ProxyPass /REFpath balancer://Cluster_Name
ProxyPassReverse /REFpath balancer://Cluster_Name

<Proxy balancer://Cluster_Name>
   BalancerMember ajp://HOSTNAME:8009/REFpath route=jvm1  timeout=600 min=10 max=100 ttl=60 retry=120 connectiontimeout=10
   BalancerMember ajp://HOSTNAME:8009/REFpath route=jvm2  timeout=600 min=10 max=100 ttl=60 retry=120 connectiontimeout=10
   BalancerMember ajp://HOSTNAME:8009/REFpath route=jvm3  timeout=600 min=10 max=100 ttl=60 retry=120 connectiontimeout=10
   BalancerMember ajp://HOSTNAME:8009/REFpath route=jvm4  timeout=600 min=10 max=100 ttl=60 retry=120 connectiontimeout=10
   ProxySet lbmethod=byrequests
   ProxySet stickysession=JSESSIONID|jsessionid
   ProxySet nofailover=On
</Proxy

Note that the BalancerMember lines point to the ports and jvmRoutes configured above.  This sets up a load balancer that dispatches web requests to multiple Tomcat installations. When one of the Tomcat instance gets shutdown, requests will be served by the other one that is still up. As a result, user does not experience downtime when one of the Tomcat instances is taken down for maintenance or application redeployment.
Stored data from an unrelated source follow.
/-! ### State.handFireEntry -/

@[simp] theorem State.handFireEntry_held : s.handFireEntry.held = s.held := rfl
@[simp] theorem State.handFireEntry_pins : s.handFireEntry.pins = s.pins := rfl
@[simp] theorem State.handFireEntry_ssl : s.handFireEntry.ssl = s.ssl := rfl
@[simp] theorem State.handFireEntry_cfg : s.handFireEntry.cfg = s.cfg := rfl
@[simp] theorem State.handFireEntry_br : s.handFireEntry.br = s.br := rfl
@[simp] theorem State.handFireEntry_fiu : s.handFireEntry.fiu = s.fiu := rfl
@[simp] theorem State.handFireEntry_scu : s.handFireEntry.scu = s.scu := rfl
@[simp] theorem State.handFireEntry_lc : s.handFireEntry.lc = s.lc := rfl
@[simp] theorem State.handFireEntry_pt : s.handFireEntry.pt = s.pt := rfl
@[simp] theorem State.handFireEntry_fmc : s.handFireEntry.fmc = s.fmc := rfl
@[simp] theorem State.handFireEntry_pending : s.handFireEntry.pending = s.pending := rfl
@[simp] theorem State.handFireEntry_ltc : s.handFireEntry.ltc = s.ltc.fireEnter := rfl
@[simp] theorem State.handFireEntry_hru : s.handFireEntry.hru = s.hru.fireEnter := rfl
@[simp] theorem State.handFireEntry_hsu :
    s.handFireEntry.hsu = s.hsu.allOff s.bayOrFallback.minOff := rfl
@[simp] theorem State.handFireEntry_abu :
    s.handFireEntry.abu = s.abu.fireEnter s.bayOrFallback := rfl

/-! ### State.enterFire -/

@[simp] theorem State.enterFire_held (c : Cause) (o : Option Nat) :
    (s.enterFire c o).held = s.held := rfl
@[simp] theorem State.enterFire_pins (c : Cause) (o : Option Nat) :
    (s.enterFire c o).pins = s.pins := rfl
@[simp] theorem State.enterFire_cfg (c : Cause) (o : Option Nat) :
    (s.enterFire c o).cfg = s.cfg := rfl
@[simp] theorem State.enterFire_br (c : Cause) (o : Option Nat) : (s.enterFire c o).br = s.br := rfl
@[simp] theorem State.enterFire_fiu (c : Cause) (o : Option Nat) :
    (s.enterFire c o).fiu = s.fiu := rfl
@[simp] theorem State.enterFire_scu (c : Cause) (o : Option Nat) :
    (s.enterFire c o).scu = s.scu := rfl
@[simp] theorem State.enterFire_pt (c : Cause) (o : Option Nat) : (s.enterFire c o).pt = s.pt := rfl
@[simp] theorem State.enterFire_pending (c : Cause) (o : Option Nat) :
    (s.enterFire c o).pending = s.pending := rfl
@[simp] theorem State.enterFire_ltc (c : Cause) (o : Option Nat) :
    (s.enterFire c o).ltc = s.ltc.fireEnter := rfl
@[simp] theorem State.enterFire_hru (c : Cause) (o : Option Nat) :
    (s.enterFire c o).hru = s.hru.fireEnter := rfl
@[simp] theorem State.enterFire_hsu (c : Cause) (o : Option Nat) :
    (s.enterFire c o).hsu = s.hsu.allOff s.bayOrFallback.minOff := rfl
@[simp] theorem State.enterFire_abu (c : Cause) (o : Option Nat) :
    (s.enterFire c o).abu = s.abu.fireEnter s.bayOrFallback := rfl
@[simp] theorem State.enterFire_lc (c : Cause) (o : Option Nat) :
    (s.enterFire c o).lc = s.lc.flush := rfl
@[simp] theorem State.enterFire_fmc (c : Cause) (o : Option Nat) :
    (s.enterFire c o).fmc = { s.fmc with mode := .fire c o } := rfl
@[simp] theorem State.enterFire_ssl (c : Cause) (o : Option Nat) :
    (s.enterFire c o).ssl = s.ssl.writeEvent ⟨.fireEnter, o.getD 0, s.scu.minute⟩ := rfl

/-! ### State.exitFire -/

@[simp] theorem State.exitFire_held (o : Option Nat) : (s.exitFire o).held = s.held := rfl
@[simp] theorem State.exitFire_pins (o : Option Nat) : (s.exitFire o).pins = s.pins := rfl
@[simp] theorem State.exitFire_cfg (o : Option Nat) : (s.exitFire o).cfg = s.cfg := rfl
@[simp] theorem State.exitFire_br (o : Option Nat) : (s.exitFire o).br = s.br := rfl
@[simp] theorem State.exitFire_fiu (o : Option Nat) : (s.exitFire o).fiu = s.fiu := rfl
@[simp] theorem State.exitFire_scu (o : Option Nat) : (s.exitFire o).scu = s.scu := rfl
@[simp] theorem State.exitFire_pt (o : Option Nat) : (s.exitFire o).pt = s.pt := rfl
@[simp] theorem State.exitFire_ltc (o : Option Nat) : (s.exitFire o).ltc = s.ltc := rfl
@[simp] theorem State.exitFire_hru (o : Option Nat) : (s.exitFire o).hru = s.hru := rfl
@[simp] theorem State.exitFire_hsu (o : Option Nat) : (s.exitFire o).hsu = s.hsu := rfl
@[simp] theorem State.exitFire_abu (o : Option Nat) : (s.exitFire o).abu = s.abu := rfl
@[simp] theorem State.exitFire_pending (o : Option Nat) : (s.exitFire o).pending = s.pending := rfl
@[simp] theorem State.exitFire_fmc (o : Option Nat) : (s.exitFire o).fmc = Fmc.reset := rfl
@[simp] theorem State.exitFire_lc (o : Option Nat) : (s.exitFire o).lc = s.lc.removeAlarm := rfl
@[simp] theorem State.exitFire_ssl (o : Option Nat) :
    (s.exitFire o).ssl = s.ssl.writeEvent ⟨.fireExit, o.getD 0, s.scu.minute⟩ := rfl

/-! ### State.atField -/

@[simp] theorem State.atField_held (x : InputLevels) (now : Nat) :
    (s.atField x now).held = s.held := rfl
@[simp] theorem State.atField_ssl (x : InputLevels) (now : Nat) :
    (s.atField x now).ssl = s.ssl := rfl
@[simp] theorem State.atField_cfg (x : InputLevels) (now : Nat) :
    (s.atField x now).cfg = s.cfg := rfl
@[simp] theorem State.atField_br (x : InputLevels) (now : Nat) : (s.atField x now).br = s.br := rfl
@[simp] theorem State.atField_fiu (x : InputLevels) (now : Nat) :
    (s.atField x now).fiu = s.fiu := rfl
@[simp] theorem State.atField_scu (x : InputLevels) (now : Nat) :
    (s.atField x now).scu = s.scu := rfl
@[simp] theorem State.atField_pt (x : InputLevels) (now : Nat) : (s.atField x now).pt = s.pt := rfl
@[simp] theorem State.atField_ltc (x : InputLevels) (now : Nat) :
    (s.atField x now).ltc = s.ltc := rfl
@[simp] theorem State.atField_hru (x : InputLevels) (now : Nat) :
    (s.atField x now).hru = s.hru := rfl
@[simp] theorem State.atField_hsu (x : InputLevels) (now : Nat) :
    (s.atField x now).hsu = s.hsu := rfl
@[simp] theorem State.atField_abu (x : InputLevels) (now : Nat) :
    (s.atField x now).abu = s.abu := rfl
@[simp] theorem State.atField_fmc (x : InputLevels) (now : Nat) :
    (s.atField x now).fmc = s.fmc := rfl
@[simp] theorem State.atField_pending (x : InputLevels) (now : Nat) :
    (s.atField x now).pending = s.pending := rfl
@[simp] theorem State.atField_pins (x : InputLevels) (now : Nat) :
    (s.atField x now).pins = x := rfl
@[simp] theorem State.atField_lc (x : InputLevels) (now : Nat) :
    (s.atField x now).lc = s.lc.advance now := rfl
This step also sets up sticky session. What this means is that, if user begins session with instance 1, she would be served by instance 1 throughout the entire session, unless of course this instance goes down. This can be beneficial in a clustered environment, as application servers can use session data stored locally without contacting a remote memcached.